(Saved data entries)
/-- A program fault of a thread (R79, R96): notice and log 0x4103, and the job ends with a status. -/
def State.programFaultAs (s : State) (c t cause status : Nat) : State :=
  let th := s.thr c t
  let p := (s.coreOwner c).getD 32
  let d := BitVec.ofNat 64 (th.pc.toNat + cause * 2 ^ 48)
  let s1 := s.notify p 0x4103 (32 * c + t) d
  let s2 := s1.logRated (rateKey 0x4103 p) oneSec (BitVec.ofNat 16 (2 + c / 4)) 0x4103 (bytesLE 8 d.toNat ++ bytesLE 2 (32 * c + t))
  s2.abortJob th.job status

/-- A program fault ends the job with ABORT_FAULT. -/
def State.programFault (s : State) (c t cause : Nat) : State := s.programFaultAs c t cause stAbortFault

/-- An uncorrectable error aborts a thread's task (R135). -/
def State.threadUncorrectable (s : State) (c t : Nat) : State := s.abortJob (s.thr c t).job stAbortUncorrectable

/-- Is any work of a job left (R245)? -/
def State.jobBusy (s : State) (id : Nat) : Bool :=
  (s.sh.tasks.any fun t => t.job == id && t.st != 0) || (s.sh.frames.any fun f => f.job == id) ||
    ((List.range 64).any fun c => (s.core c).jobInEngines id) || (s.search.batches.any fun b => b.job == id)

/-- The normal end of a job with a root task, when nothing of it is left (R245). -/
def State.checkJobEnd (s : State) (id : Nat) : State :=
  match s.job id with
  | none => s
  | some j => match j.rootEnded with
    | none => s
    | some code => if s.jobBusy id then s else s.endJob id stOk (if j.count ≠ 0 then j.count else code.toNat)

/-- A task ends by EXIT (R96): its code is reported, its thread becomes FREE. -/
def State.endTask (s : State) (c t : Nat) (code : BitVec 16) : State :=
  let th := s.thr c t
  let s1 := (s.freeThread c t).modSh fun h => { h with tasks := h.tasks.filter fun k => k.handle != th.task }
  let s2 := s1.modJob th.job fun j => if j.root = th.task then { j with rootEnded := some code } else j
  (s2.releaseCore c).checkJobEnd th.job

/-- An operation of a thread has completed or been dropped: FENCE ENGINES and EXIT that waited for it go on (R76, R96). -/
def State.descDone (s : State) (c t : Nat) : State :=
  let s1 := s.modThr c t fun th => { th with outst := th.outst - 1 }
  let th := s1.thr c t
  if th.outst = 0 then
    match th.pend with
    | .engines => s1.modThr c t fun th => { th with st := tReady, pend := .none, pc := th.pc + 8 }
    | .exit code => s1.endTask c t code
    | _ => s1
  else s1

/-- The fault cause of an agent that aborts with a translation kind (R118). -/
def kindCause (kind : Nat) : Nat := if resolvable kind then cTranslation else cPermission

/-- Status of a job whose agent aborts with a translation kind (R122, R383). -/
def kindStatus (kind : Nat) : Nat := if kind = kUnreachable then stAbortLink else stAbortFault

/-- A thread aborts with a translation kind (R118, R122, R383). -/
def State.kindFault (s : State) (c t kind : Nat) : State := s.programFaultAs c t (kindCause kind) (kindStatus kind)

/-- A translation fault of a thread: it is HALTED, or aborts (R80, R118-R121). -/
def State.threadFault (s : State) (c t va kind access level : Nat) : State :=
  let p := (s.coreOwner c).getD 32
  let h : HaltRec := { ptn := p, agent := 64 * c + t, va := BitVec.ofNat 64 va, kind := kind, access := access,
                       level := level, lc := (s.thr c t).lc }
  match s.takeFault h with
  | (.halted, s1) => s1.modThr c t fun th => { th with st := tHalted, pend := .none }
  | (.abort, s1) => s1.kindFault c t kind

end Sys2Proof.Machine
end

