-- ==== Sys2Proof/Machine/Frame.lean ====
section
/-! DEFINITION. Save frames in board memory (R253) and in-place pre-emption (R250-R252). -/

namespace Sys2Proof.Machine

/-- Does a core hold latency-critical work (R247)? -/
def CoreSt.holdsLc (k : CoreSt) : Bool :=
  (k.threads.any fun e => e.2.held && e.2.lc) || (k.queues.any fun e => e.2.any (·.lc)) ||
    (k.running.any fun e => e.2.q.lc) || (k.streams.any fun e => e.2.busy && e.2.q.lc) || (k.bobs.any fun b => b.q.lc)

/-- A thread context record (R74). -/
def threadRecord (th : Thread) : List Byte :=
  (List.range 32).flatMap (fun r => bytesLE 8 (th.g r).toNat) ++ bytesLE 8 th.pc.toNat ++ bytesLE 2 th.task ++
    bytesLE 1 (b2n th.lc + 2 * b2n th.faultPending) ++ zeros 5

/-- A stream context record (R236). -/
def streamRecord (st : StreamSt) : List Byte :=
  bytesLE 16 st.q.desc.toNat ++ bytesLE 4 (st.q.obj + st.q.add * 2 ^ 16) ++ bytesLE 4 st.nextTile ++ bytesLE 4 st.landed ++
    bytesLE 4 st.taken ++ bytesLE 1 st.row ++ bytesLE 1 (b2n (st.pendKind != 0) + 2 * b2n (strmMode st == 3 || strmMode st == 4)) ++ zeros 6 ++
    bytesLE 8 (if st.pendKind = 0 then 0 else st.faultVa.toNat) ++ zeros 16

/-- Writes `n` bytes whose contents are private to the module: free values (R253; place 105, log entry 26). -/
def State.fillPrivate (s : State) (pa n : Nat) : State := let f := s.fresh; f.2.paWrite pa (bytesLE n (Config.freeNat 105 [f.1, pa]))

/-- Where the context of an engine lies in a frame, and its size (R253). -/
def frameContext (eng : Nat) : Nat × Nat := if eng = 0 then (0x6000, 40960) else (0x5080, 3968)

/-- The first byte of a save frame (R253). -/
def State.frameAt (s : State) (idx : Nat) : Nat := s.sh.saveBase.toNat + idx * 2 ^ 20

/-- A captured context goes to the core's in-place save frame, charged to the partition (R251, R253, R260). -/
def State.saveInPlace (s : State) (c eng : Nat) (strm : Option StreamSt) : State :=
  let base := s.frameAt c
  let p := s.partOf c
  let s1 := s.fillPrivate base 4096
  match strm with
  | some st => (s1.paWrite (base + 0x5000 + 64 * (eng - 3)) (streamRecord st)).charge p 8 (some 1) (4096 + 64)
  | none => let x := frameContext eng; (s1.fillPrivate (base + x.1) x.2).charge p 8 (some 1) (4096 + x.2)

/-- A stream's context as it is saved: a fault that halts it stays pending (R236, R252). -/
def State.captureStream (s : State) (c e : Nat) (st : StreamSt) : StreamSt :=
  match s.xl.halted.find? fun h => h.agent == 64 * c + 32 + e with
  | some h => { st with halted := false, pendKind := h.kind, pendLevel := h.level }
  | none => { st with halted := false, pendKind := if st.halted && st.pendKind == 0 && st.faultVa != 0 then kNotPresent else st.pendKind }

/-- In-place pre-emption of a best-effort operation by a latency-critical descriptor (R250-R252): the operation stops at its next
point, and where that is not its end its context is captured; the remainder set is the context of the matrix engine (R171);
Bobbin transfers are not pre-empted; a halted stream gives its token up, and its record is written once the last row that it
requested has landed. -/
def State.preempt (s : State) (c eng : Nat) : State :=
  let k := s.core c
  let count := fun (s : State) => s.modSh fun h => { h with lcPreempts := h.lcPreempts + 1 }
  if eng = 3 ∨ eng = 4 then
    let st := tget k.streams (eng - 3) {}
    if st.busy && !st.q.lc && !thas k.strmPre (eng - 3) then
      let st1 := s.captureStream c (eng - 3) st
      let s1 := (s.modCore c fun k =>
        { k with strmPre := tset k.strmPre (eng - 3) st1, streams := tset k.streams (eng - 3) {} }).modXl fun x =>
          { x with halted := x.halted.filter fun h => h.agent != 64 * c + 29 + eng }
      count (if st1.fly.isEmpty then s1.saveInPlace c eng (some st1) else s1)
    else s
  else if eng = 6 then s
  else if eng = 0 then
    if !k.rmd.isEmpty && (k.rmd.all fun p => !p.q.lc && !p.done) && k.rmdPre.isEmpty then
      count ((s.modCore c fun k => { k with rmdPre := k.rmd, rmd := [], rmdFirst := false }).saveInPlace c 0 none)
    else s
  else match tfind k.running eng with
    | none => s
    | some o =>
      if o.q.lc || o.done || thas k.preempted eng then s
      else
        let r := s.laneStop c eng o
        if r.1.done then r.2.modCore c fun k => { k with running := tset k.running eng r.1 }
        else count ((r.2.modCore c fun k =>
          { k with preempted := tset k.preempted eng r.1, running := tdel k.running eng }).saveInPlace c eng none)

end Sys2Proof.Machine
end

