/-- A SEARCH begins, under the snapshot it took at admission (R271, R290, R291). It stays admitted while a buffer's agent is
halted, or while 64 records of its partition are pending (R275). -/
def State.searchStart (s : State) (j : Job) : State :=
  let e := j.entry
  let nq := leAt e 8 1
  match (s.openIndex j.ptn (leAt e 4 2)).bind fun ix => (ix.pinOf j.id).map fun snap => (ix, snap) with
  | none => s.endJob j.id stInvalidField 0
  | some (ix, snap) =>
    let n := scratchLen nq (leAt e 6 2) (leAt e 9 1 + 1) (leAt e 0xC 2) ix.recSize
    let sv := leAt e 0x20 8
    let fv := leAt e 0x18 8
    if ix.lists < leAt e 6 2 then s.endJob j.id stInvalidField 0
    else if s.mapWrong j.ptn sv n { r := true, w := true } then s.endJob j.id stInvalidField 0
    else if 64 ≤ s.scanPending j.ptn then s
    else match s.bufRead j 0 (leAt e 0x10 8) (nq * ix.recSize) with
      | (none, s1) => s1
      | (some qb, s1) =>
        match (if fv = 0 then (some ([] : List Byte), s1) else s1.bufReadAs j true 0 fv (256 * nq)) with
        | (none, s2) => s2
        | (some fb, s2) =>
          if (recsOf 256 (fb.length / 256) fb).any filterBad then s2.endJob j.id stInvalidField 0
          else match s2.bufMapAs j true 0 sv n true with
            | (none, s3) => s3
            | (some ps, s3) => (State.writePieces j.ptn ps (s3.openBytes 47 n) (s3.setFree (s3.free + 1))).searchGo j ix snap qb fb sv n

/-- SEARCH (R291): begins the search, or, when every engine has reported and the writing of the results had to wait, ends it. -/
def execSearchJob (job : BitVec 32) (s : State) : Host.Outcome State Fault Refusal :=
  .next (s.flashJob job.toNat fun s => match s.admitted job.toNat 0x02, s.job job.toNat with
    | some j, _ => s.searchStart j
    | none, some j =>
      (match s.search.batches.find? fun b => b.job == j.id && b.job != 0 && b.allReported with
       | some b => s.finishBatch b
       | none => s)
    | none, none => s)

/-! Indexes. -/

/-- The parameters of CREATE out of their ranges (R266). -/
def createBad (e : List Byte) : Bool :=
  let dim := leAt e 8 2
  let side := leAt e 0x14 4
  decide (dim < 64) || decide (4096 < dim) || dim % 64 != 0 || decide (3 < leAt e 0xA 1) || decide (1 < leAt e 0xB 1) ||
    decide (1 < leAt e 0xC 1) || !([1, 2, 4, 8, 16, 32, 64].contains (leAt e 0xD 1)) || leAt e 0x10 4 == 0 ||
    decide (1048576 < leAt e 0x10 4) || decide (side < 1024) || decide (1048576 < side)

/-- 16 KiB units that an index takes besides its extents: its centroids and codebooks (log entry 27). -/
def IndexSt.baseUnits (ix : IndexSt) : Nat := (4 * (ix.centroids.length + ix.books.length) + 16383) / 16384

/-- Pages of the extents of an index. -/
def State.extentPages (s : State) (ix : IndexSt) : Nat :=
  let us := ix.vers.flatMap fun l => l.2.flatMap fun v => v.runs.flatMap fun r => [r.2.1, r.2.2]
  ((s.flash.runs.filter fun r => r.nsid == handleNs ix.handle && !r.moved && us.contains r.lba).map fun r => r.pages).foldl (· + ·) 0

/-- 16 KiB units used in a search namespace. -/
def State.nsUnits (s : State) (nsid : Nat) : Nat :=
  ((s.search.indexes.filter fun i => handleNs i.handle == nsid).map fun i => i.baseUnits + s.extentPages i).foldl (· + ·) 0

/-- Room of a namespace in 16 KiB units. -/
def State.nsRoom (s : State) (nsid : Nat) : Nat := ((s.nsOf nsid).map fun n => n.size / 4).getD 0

TASK BRIEF:
Copy out, in full, each line above that has the word "kindFault" in it.

EXERCISE RESULT:
def State.kindFault (s : State) (c t kind : Nat) : State := s.programFaultAs c t (kindCause kind) (kindStatus kind)
  | (.abort, s1) => s1.kindFault c t kind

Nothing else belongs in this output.